04152026Headline:

Un conflit dévastateur qui a plongé le Soudan dans ce que l’ONU qualifie de pire crise humanitaire

Ce 15 avril 2026 marque les trois ans de la guerre au Soudan, qui oppose l’armée régulière du général al-Burhan aux forces paramilitaires (FSR) du général Hemedti. Selon les Nations unies, il s’agit de la pire crise humanitaire au monde. Au total, 14 millions de Soudanais ont dû fuir leur habitation. Le nombre de morts se compte en dizaines de milliers. Si le gouvernement d’al-Burhan a pu reprendre le contrôle de la capitale, la guerre continue sur d’autres fronts, à l’intérieur du pays. Et les FSR cherchent à installer leur administration dans les zones qu’ils contrôlent.

Khartoum n’est plus aujourd’hui que l’ombre d’elle-même. Ravagée, défigurée par les stigmates des combats… Les immeubles sont détruits et brûlés. Les impacts de balles et de bombardements sont partout ; les routes existent difficilement. Le palais présidentiel, bâtiment pharaonique offert par la Chine, est aujourd’hui complètement éventré. C’est la même chose pour le siège de l’armée qui incarnait pourtant le cœur du pouvoir : les infrastructures sont anéanties.

Aujourd’hui, 90% des hôpitaux de la ville ne fonctionnent pas. Les écoles rouvrent doucement. Le réseau électrique repart, mais les coupures sont quotidiennes.

Une partie de ceux qui avaient fui la guerre sont rentrés. Les Nations unies estiment qu’1,5 million de déplacés sont déjà revenus à Khartoum. D’abord parce que les affrontements ont cessé ici : dans les quartiers où il y avait encore, il y a un an, des bombardements et des combats, tout est aujourd’hui fini.
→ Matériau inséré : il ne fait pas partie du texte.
-- ==== Sys2Proof/Machine/Memory.lean ====
section
/-! DEFINITION. Memory as plain data: a list of (address, byte) pairs in one canonical form, addresses strictly rising and
no zero byte listed; an unlisted address reads as zero. Byte order is little-endian (R4) and is decided here, once. -/

namespace Sys2Proof.Machine

/-- A byte memory in canonical form (see `Memory.wf`). -/
abbrev Memory := List Host.Cell

/-- The canonical form: addresses strictly rising, no listed byte is zero. -/
def Memory.wf : Memory → Bool
  | [] => true
  | [c] => c.2 ≠ 0
  | c :: d :: r => c.1 < d.1 && c.2 ≠ 0 && Memory.wf (d :: r)

/-- The byte an address holds; an unlisted address holds zero. -/
def Memory.read : Memory → Nat → Byte
  | [], _ => 0
  | (a, b) :: m, x => if a = x then b else Memory.read m x

/-- A cell in front of a memory whose addresses are all higher; a zero byte is not listed. -/
def Memory.cons (a : Nat) (b : Byte) (m : Memory) : Memory := if b = 0 then m else (a, b) :: m

/-- One byte written. -/
def Memory.write : Memory → Nat → Byte → Memory
  | [], x, b => Memory.cons x b []
  | (a, v) :: m, x, b =>
    if a < x then (a, v) :: Memory.write m x b
    else if a = x then Memory.cons x b m
    else Memory.cons x b ((a, v) :: m)

/-- The bytes of a list written at consecutive addresses. -/
def Memory.writeBytes (m : Memory) (a : Nat) : List Byte → Memory
  | [] => m
  | b :: bs => Memory.writeBytes (Memory.write m a b) (a + 1) bs

/-- Cells written in list order, a later cell winning. -/
def Memory.writeCells (m : Memory) : List (Nat × Byte) → Memory
  | [] => m
  | (a, b) :: cs => Memory.writeCells (Memory.write m a b) cs

/-- The bytes from the front of a memory whose first listed address is at least `a`. -/
def Memory.run : Memory → Nat → Nat → List Byte
  | _, _, 0 => []
  | [], a, n + 1 => 0 :: Memory.run [] (a + 1) n
  | (x, b) :: m, a, n + 1 =>
    if x = a then b :: Memory.run m (a + 1) n else 0 :: Memory.run ((x, b) :: m) (a + 1) n

/-- `n` bytes from address `a` upward. -/
def Memory.readBytes (m : Memory) (a n : Nat) : List Byte := Memory.run (m.dropWhile (fun c => c.1 < a)) a n

/-- Memory with every byte of `[a, a + n)` zero. -/
def Memory.clear (m : Memory) (a n : Nat) : Memory := m.filter (fun c => c.1 < a || a + n ≤ c.1)

/-- Union of two canonical memories, the second winning where both list an address. -/
def Memory.overlay (m : Memory) : Memory → Memory
  | [] => m
  | (a, b) :: n => Memory.overlay (Memory.write m a b) n

/-- The little-endian value of a list of bytes. -/
def bytesNat : List Byte → Nat
  | [] => 0
  | b :: bs => b.toNat + 256 * bytesNat bs

/-- `n` little-endian bytes of a number. -/
def natBytes : (n : Nat) → Nat → List Byte
  | 0, _ => []
  | n + 1, v => BitVec.ofNat 8 v :: natBytes n (v / 256)

/-- The unsigned value of `n` bytes at an address. -/
def Memory.readNat (m : Memory) (a n : Nat) : Nat := bytesNat (Memory.readBytes m a n)

/-- `n` little-endian bytes of a number written at an address. -/
def Memory.writeNat (m : Memory) (a n v : Nat) : Memory := Memory.writeBytes m a (natBytes n v)

/-! Sets of granule numbers, as strictly rising lists. -/

/-- A set of natural numbers as a strictly rising list. -/
abbrev NatSet := List Nat

/-- The set with one number added. -/
def NatSet.insert : NatSet → Nat → NatSet
  | [], x => [x]
  | a :: s, x => if a < x then a :: NatSet.insert s x else if a = x then a :: s else x :: a :: s

/-- The set without one number. -/
def NatSet.remove (s : NatSet) (x : Nat) : NatSet := s.filter (· ≠ x)

/-- Membership. -/
def NatSet.has (s : NatSet) (x : Nat) : Bool := s.contains x

end Sys2Proof.Machine
end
Selon l’ONU, il y a 11,5 millions de déplacés internes au Soudan. Les plus chanceux vivent chez des proches. Les autres, dans des camps qui manquent de tout, d’eau, de nourriture et d’hygiène. Il y a aussi une volonté politique des autorités soudanaises – le Conseil de souveraineté dont le président est le commandant de l’armée – de pousser les déplacés à rentrer chez eux, pour un retour à la normale à marche forcée.

La menace des mines
Certaines traces de la guerre continuent à faire des ravages. C’est dans le quartier d’Omdurman, à côté du marché Libya, que Baderaldeen Abdahramane a été blessé par un explosif. « J’ai vu des enfants jouer avec un missile antiaérien. J’avais vu cette bombe sur un véhicule des FSR [Forces de soutien rapide, NDLR]. Quand je le leur ai pris, l’engin a explosé. J’ai perdu mes doigts. Les conséquences sont lourdes. » Ce mécanicien ne peut désormais plus travailler.

Les accidents comme le sien sont quasi quotidiens à Khartoum. « Il y a toujours sept champs de mines dans la ville sur lesquels travaillent nos équipes, explique Sehar Mustafa, qui est chargée de l’assistance aux victimes pour le Centre national d’action contre les mines. On les trouve notamment à Bhari, Kudaru, dans le Nord de Khartoum. Les mines font beaucoup de victimes. Certaines meurent. D’autres perdent des membres ou l’ouïe. »
Sur le terrain, Hisham Alboshari sonde le sol. Équipé d’un gilet, d’un casque et d’un détecteur, il vient de repérer un explosif. « L’étape qui vient maintenant, indique-t-il, est celle du démineur. À la fin de la journée, nous ferons exploser tous les engins détectés. Ici, à Khartoum, on trouve différents explosifs, surtout des mines anti personnelles et antichars. » Selon les autorités soudanaises, plus de 60 000 engins explosifs ont déjà été retirés de la capitale.